__REQUIRED ACTION__
Reproduce exactly the lines of the material beneath, from the line that contains "def State.stop (s" to the line that contains "node record. -/", both included, and no other lines.

== Segment start ==

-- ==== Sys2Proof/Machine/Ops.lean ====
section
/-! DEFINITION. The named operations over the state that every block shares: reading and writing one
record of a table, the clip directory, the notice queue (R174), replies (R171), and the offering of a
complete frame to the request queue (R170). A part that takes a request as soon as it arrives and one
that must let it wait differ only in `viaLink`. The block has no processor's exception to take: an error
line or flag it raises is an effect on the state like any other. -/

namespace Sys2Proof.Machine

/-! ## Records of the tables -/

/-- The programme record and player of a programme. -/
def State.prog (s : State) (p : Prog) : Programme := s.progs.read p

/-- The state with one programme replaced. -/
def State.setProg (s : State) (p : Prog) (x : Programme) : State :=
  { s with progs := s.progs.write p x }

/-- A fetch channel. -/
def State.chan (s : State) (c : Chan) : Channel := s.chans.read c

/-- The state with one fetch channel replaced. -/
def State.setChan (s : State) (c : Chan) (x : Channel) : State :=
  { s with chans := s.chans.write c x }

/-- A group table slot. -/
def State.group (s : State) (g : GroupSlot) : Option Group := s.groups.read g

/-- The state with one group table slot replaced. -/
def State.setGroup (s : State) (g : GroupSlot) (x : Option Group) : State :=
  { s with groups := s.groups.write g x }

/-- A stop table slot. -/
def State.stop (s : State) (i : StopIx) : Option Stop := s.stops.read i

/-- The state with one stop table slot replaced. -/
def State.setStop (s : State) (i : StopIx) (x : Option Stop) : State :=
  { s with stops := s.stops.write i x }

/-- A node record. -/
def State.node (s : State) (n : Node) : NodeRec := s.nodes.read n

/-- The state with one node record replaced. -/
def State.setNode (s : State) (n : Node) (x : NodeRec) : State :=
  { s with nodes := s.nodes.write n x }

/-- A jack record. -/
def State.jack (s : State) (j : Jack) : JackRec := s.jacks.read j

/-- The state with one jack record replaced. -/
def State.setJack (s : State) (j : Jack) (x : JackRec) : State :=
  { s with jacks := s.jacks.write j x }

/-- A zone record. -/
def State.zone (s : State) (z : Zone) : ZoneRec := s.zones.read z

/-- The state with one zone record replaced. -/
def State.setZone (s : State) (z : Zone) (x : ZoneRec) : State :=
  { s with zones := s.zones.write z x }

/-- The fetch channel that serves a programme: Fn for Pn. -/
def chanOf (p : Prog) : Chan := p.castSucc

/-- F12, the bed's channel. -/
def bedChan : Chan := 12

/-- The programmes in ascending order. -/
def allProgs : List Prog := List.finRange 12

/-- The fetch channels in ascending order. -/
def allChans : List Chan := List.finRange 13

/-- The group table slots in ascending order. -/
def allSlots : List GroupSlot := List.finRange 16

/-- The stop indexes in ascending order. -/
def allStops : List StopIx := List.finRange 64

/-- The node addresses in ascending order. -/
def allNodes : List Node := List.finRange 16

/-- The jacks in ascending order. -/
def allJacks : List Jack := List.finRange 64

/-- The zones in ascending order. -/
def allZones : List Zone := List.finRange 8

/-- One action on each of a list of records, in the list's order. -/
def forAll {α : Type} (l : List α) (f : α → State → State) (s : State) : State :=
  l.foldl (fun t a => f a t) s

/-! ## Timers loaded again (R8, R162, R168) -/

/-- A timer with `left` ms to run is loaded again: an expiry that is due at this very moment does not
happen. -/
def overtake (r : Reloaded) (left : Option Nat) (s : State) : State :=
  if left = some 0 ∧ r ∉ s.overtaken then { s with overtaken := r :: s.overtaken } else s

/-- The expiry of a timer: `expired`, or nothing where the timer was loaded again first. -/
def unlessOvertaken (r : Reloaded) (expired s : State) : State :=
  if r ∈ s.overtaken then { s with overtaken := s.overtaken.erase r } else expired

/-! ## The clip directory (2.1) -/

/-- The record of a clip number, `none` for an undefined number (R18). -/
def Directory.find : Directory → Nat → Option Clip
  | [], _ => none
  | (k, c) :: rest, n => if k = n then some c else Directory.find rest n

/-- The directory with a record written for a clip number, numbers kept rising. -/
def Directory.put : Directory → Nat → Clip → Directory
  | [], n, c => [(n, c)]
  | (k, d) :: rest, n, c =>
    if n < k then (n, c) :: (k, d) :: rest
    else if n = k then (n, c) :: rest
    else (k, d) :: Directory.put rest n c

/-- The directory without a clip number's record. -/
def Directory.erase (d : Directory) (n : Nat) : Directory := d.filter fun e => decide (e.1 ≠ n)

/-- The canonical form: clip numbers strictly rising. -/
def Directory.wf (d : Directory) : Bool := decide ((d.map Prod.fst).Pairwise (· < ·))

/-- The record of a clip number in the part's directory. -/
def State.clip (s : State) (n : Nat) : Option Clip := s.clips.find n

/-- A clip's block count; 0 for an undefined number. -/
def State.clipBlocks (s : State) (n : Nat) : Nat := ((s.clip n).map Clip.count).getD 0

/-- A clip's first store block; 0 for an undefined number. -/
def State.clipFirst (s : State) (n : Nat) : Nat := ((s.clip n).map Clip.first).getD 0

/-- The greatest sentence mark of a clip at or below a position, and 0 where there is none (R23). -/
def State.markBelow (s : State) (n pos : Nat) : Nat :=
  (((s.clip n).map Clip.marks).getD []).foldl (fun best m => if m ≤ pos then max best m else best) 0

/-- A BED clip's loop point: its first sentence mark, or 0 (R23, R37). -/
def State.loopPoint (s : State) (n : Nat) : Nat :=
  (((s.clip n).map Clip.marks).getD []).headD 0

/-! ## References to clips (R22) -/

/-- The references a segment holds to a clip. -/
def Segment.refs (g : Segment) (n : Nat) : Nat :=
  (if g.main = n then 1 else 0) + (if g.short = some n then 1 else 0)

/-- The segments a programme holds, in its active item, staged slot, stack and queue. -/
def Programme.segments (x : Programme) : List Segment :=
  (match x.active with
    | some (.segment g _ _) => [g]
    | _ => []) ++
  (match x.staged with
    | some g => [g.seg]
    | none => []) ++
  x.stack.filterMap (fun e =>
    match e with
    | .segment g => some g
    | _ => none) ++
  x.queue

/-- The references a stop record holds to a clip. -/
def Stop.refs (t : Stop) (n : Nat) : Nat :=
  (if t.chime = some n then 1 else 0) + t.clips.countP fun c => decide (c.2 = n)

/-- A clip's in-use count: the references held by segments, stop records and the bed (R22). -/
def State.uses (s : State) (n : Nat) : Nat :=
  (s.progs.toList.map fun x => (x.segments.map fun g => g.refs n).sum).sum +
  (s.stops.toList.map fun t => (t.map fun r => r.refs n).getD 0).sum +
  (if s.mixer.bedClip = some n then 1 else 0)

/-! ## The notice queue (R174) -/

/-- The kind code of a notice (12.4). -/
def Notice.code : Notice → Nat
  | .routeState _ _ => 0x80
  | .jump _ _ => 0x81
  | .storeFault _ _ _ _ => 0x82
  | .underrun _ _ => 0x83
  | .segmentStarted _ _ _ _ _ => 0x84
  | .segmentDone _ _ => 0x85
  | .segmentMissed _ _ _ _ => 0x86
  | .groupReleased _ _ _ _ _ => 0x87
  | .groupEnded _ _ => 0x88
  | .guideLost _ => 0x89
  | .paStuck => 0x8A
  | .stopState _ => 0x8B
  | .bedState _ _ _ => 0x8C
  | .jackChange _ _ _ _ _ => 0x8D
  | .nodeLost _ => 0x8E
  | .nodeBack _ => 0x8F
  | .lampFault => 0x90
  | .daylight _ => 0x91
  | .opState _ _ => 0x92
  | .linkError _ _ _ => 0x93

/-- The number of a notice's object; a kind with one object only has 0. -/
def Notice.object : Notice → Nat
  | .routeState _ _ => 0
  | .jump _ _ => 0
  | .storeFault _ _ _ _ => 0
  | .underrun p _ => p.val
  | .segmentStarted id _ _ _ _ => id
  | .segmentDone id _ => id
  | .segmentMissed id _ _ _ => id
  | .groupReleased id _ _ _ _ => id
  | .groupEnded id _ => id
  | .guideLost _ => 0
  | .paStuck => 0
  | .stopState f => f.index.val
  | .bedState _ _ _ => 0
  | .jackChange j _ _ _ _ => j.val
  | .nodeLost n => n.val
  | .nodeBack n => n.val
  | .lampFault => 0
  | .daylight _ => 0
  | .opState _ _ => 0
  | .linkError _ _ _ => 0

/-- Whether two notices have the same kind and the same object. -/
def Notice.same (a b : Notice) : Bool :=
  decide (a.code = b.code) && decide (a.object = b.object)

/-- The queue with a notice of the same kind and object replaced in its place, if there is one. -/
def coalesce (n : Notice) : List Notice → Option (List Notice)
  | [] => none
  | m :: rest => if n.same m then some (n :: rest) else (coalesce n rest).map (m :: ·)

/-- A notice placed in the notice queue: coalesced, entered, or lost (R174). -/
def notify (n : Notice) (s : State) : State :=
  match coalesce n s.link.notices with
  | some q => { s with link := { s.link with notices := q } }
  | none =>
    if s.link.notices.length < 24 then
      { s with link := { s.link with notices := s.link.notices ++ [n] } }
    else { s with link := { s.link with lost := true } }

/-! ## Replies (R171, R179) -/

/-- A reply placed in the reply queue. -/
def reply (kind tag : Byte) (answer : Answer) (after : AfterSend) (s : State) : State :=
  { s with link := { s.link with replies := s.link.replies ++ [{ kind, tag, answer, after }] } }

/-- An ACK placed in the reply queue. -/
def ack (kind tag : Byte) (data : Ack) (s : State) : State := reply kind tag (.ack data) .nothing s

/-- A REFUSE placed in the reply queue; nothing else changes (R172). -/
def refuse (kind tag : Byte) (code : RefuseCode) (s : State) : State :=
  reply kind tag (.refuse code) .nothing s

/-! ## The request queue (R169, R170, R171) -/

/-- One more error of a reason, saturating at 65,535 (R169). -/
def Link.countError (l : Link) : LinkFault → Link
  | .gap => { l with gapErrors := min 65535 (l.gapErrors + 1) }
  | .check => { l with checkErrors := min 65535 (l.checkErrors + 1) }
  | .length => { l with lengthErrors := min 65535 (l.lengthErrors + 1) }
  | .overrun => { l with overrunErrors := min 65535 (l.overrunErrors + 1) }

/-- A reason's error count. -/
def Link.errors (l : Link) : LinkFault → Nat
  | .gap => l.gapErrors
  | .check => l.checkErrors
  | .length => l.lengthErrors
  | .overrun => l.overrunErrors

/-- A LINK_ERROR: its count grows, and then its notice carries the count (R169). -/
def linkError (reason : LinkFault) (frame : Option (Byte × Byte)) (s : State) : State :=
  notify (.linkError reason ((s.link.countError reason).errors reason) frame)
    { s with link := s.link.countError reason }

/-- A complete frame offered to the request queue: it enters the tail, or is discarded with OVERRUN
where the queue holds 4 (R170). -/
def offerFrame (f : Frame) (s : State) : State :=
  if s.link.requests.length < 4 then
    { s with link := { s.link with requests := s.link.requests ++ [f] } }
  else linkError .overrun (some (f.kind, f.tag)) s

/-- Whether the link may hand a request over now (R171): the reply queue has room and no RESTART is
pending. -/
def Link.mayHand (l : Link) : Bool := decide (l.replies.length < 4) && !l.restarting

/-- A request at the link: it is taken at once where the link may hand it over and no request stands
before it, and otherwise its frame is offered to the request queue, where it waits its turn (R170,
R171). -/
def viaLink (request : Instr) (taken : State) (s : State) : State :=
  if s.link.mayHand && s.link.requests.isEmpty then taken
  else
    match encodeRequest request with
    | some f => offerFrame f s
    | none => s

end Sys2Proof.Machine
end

== Segment end ==

__ANSWER SECTION__
def State.stop (s : State) (i : StopIx) : Option Stop := s.stops.read i

/-- The state with one stop table slot replaced. -/
def State.setStop (s : State) (i : StopIx) (x : Option Stop) : State :=
  { s with stops := s.stops.write i x }

/-- A node record. -/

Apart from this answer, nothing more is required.